» **EXERCISE INPUTS**:
....
def Cmd.rank (c : Cmd) : Nat := (c.word 1).bits 11 0
def Cmd.root (c : Cmd) : Nat := (c.word 1).bits 27 16

/-- The buffer of a rank, and its receive area. -/
def Cmd.buffer (c : Cmd) (r : Nat) : Nat := (c.parties.getD (4 * r) 0#32).toNat + (c.parties.getD (4 * r + 1) 0#32).toNat * 2 ^ 32
def Cmd.receive (c : Cmd) (r : Nat) : Nat :=
  (c.parties.getD (4 * r + 2) 0#32).toNat + (c.parties.getD (4 * r + 3) 0#32).toNat * 2 ^ 32

/-- Commands with one collective id. -/
def Cmd.sameId (c d : Cmd) : Bool := (d.word 0).bits 15 0 == (c.word 0).bits 15 0

/-- The other parties that a party meets: of its function, of its collective id or at a place of its own table; started. -/
def State.mates (s : State) (c : Cmd) : List Cmd :=
  s.cmds.filter fun d => d.collective && d.fn == c.fn && !c.same d && 1 ≤ d.stage
    && (c.sameId d || d.buffer d.rank == c.buffer d.rank)

/-- No block of this package is the party of a rank: one of another package is, or it has not issued yet. -/
def State.farRank (s : State) (c : Cmd) (r : Nat) : Bool :=
  let party (d : Cmd) : Bool := d.collective && d.fn == c.fn && c.sameId d && d.rank == r
  !s.cmds.any party && !s.saved.any fun v => v.present && v.cmds.any party

/-- A rank's relative rank, and what a party has to do in a step: 0 nothing, 1 hand over, 2 take. -/
def Cmd.relative (c : Cmd) : Nat := (c.rank + 2 ^ c.steps - c.root) % 2 ^ c.steps
def Cmd.role (c : Cmd) (j : Nat) : Nat :=
  if c.steps ≤ j then 0
  else if c.opcode = 3 then 3
  else if c.relative < 2 ^ j then (if c.relative + 2 ^ j < 2 ^ c.steps then 1 else 0)
  else if c.relative < 2 ^ (j + 1) then 2 else 0

/-- The rank met in a step. -/
def Cmd.partner (c : Cmd) (j : Nat) : Nat :=
  if c.opcode = 3 then c.rank ^^^ 2 ^ j
  else
    let v := if c.role j = 1 then c.relative + 2 ^ j else c.relative - 2 ^ j
    (v + c.root) % 2 ^ c.steps

/-- The first step from `j` on in which a party has elements. -/
def Cmd.nextStep (c : Cmd) (j : Nat) : Nat :=
  ((List.range (c.steps - j)).map (j + ·)).find? (fun i => c.role i != 0) |>.getD c.steps

/-- The step and segment that a party performs next: steps in which it has no elements are passed over. -/
def State.position (s : State) (c : Cmd) : Nat × Nat :=
  let p := s.progressOf c
  if c.role p.pass = 0 then (c.nextStep p.pass, 0) else (p.pass, p.next)

/-- One position comes before another. -/
def comesFirst (a b : Nat × Nat) : Bool := a.1 < b.1 || (a.1 == b.1 && a.2 < b.2)

/-- The boundary at which the parties park (07 R147). -/
def State.parkTarget (s : State) (c : Cmd) : Option (Nat × Nat) := (c :: s.mates c).findSome? (·.parkAt)

/-- A position that no parking holds back. -/
def State.free_ (s : State) (c : Cmd) (p : Nat × Nat) : Bool :=
  match s.parkTarget c with
  | some t => comesFirst p t
  | none => true

/-- Two parties' blocks disagree (12 R251). -/
def Cmd.disagrees (c d : Cmd) : Bool :=
  c.opcode != d.opcode || c.word 0 != d.word 0 || c.root != d.root || c.size != d.size

/-- The key of a segment. -/
def segKey (p : Nat × Nat) : Nat := p.1 * 65536 + p.2

/-- A segment stands in a party's receive area, or in its buffer, and its own has been handed over. -/
def State.taking (s : State) (c : Cmd) : Option (List Byte) :=
  let p := s.position c
  if c.role p.1 ≥ 2 && (c.opcode = 4 || c.sent = some p) && s.free_ c p then
    (c.inbox.find? fun x => x.1 == segKey p).map (·.2)
  else none

/-- A party waits for the party of a rank: its next element meets it, and it has not yet been handed what the element takes. -/
def State.waitsOn (s : State) (d : Cmd) (r : Nat) : Bool :=
  let j := (s.position d).1
  d.role j ≠ 0 && d.partner j == r && (s.taking d).isNone

/-- A party finds that its partner's block differs, or that two parties claim one rank (12 R251). A party of another id at the partner's
place differs where the two wait for one another; one that is still at another exchange is waited for, and so is one of the same id whose collective another party has ended already: it
is an earlier one. -/
def State.mismatch (s : State) (c : Cmd) : Bool :=
  let p := c.partner (s.position c).1
  let ms := s.mates c
  let there := ms.filter fun d => d.rank == p
  let mine := there.filter c.sameId
  let now (d : Cmd) : Bool := d.ended == c.ended
  s.waitsOn c p && ((mine.any fun d => c.disagrees d && (now d || s.waitsOn d c.rank)) || 1 < (mine.filter now).length
    || (ms.any fun d => c.sameId d && d.rank == c.rank && now d)
    || (mine.isEmpty && there.any fun d => s.waitsOn d c.rank))

/-- The partner of a party's next element, running. -/
def State.met (s : State) (c : Cmd) : Option Cmd :=
  (s.mates c).find? fun d => c.sameId d && d.rank == c.partner (s.position c).1 && d.stage == 1

/-- The bytes of a segment of a buffer. -/
def Cmd.segRefs (c : Cmd) (base e : Nat) : List Ref :=
  (List.range (min 4096 (c.size - 4096 * e))).map fun i => { space := 1, addr := base + 4096 * e + i }

/-- A party may hand over its next segment: its partner stands at it too, and what the partner's area held before has been taken. -/
def State.handing (s : State) (c : Cmd) : Option (Cmd × List Ref × List Ref) :=
  let p := s.position c
  match s.met c with
  | some d =>
    if c.role p.1 % 2 = 1 && c.sent ≠ some p && s.position d = p && !d.inbox.any (fun x => x.1 == segKey p) && s.free_ c p && !s.mismatch c then
      some (d, c.segRefs (c.buffer c.rank) p.2,
        c.segRefs (if c.opcode = 3 then c.receive d.rank else c.buffer d.rank) p.2)
    else none
  | none => none

/-- What a party's progress becomes when an element at a position is committed; the last one ends its elements. -/
def State.commitAt (s : State) (c : Cmd) (p : Nat × Nat) : State :=
  let s := s.modCmd c fun d => { d with since := s.clk }
  let s := s.modProgress c fun r => { r with pass := p.1, next := p.2 }
  let s := if p.2 + 1 < c.segments then s.modProgress c fun r => { r with next := p.2 + 1 }
    else if c.nextStep (p.1 + 1) < c.steps then s.modProgress c fun r => { r with pass := p.1 + 1, next := 0 }
    else (s.modProgress c fun r => { r with next := p.2 + 1 }).modCmd c fun d => { d with stage := 2 }
  if ((s.cmdOf c.core c.ctx c.tag).any fun d => d.stage == 2) then s.tell c c.size else s

/-- Hands a segment over: into the partner's receive area (ARD) or its buffer (BCS), where it is visible at once, to every agent. -/
def State.handOver (s : State) (c d : Cmd) (src dst : List Ref) : State :=
  let p := s.position c
  let bs := src.map (s.refByte c)
  let s := s.systemStore c.core c.fn ((dst.map (·.addr)).zip bs)
  let s := s.modCmd d fun x => { x with inbox := x.inbox ++ [(segKey p, bs)] }
  let s := s.modCmd c fun x => { x with sent := some p }
  if c.opcode = 4 then s.commitAt c p else s

/-- The combine operations of ARD (12 R249). -/
def combine (op ty : Nat) (lo hi : Word) : Word :=
  match op with
  | 0 => if ty = 0 then w32 (fp32.sum .rn [fp32.unpack lo.toNat, fp32.unpack hi.toNat] false).bits else lo + hi
  | 1 => if ty = 0 then w32 (fp32.minmax false lo.toNat hi.toNat).bits
         else if ty = 3 then (if lo.slt hi then lo else hi) else (if lo < hi then lo else hi)
  | 2 => if ty = 0 then w32 (fp32.minmax true lo.toNat hi.toNat).bits
         else if ty = 3 then (if lo.slt hi then hi else lo) else (if lo < hi then hi else lo)
  | 3 => lo &&& hi
  | 4 => lo ||| hi
  | _ => lo ^^^ hi

/-- The words of bytes. -/
def wordsOf (bs : List Byte) : List Word := (List.range (bs.length / 4)).map fun i => wordOf ((bs.drop (4 * i)).take 4)

/-- The element of a party that takes a segment: ARD combines it into its own buffer, the party whose bit of the step is 0
giving the first operand. -/
def State.takeElem (s : State) (c : Cmd) (got : List Byte) : Elem :=
  let p := s.position c
  if c.opcode = 4 then Elem.idle
  else
    let own := c.segRefs (c.buffer c.rank) p.2
    let f (a b : Word) : Word :=
      let (lo, hi) := if c.rank / 2 ^ p.1 % 2 = 0 then (a, b) else (b, a)
      combine ((c.word 0).bits 27 24) ((c.word 0).bits 23 20) lo hi
    let ws := (wordsOf (own.map (s.refByte c))).zipWith f (wordsOf got)
    { Elem.idle with reads := own, writes := own.zip (ws.flatMap bytesOf) }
....
» **WHAT IS BEING ASKED**: Could you set down, word for word, only the lines above from the line with "def Cmd.partner (c" to the line with "is an earlier one. -/", including both?

» **REPLY**:
def Cmd.partner (c : Cmd) (j : Nat) : Nat :=
  if c.opcode = 3 then c.rank ^^^ 2 ^ j
  else
    let v := if c.role j = 1 then c.relative + 2 ^ j else c.relative - 2 ^ j
    (v + c.root) % 2 ^ c.steps

/-- The first step from `j` on in which a party has elements. -/
def Cmd.nextStep (c : Cmd) (j : Nat) : Nat :=
  ((List.range (c.steps - j)).map (j + ·)).find? (fun i => c.role i != 0) |>.getD c.steps

/-- The step and segment that a party performs next: steps in which it has no elements are passed over. -/
def State.position (s : State) (c : Cmd) : Nat × Nat :=
  let p := s.progressOf c
  if c.role p.pass = 0 then (c.nextStep p.pass, 0) else (p.pass, p.next)

/-- One position comes before another. -/
def comesFirst (a b : Nat × Nat) : Bool := a.1 < b.1 || (a.1 == b.1 && a.2 < b.2)

/-- The boundary at which the parties park (07 R147). -/
def State.parkTarget (s : State) (c : Cmd) : Option (Nat × Nat) := (c :: s.mates c).findSome? (·.parkAt)

/-- A position that no parking holds back. -/
def State.free_ (s : State) (c : Cmd) (p : Nat × Nat) : Bool :=
  match s.parkTarget c with
  | some t => comesFirst p t
  | none => true

/-- Two parties' blocks disagree (12 R251). -/
def Cmd.disagrees (c d : Cmd) : Bool :=
  c.opcode != d.opcode || c.word 0 != d.word 0 || c.root != d.root || c.size != d.size

/-- The key of a segment. -/
def segKey (p : Nat × Nat) : Nat := p.1 * 65536 + p.2

/-- A segment stands in a party's receive area, or in its buffer, and its own has been handed over. -/
def State.taking (s : State) (c : Cmd) : Option (List Byte) :=
  let p := s.position c
  if c.role p.1 ≥ 2 && (c.opcode = 4 || c.sent = some p) && s.free_ c p then
    (c.inbox.find? fun x => x.1 == segKey p).map (·.2)
  else none

/-- A party waits for the party of a rank: its next element meets it, and it has not yet been handed what the element takes. -/
def State.waitsOn (s : State) (d : Cmd) (r : Nat) : Bool :=
  let j := (s.position d).1
  d.role j ≠ 0 && d.partner j == r && (s.taking d).isNone

/-- A party finds that its partner's block differs, or that two parties claim one rank (12 R251). A party of another id at the partner's
place differs where the two wait for one another; one that is still at another exchange is waited for, and so is one of the same id whose collective another party has ended already: it
is an earlier one. -/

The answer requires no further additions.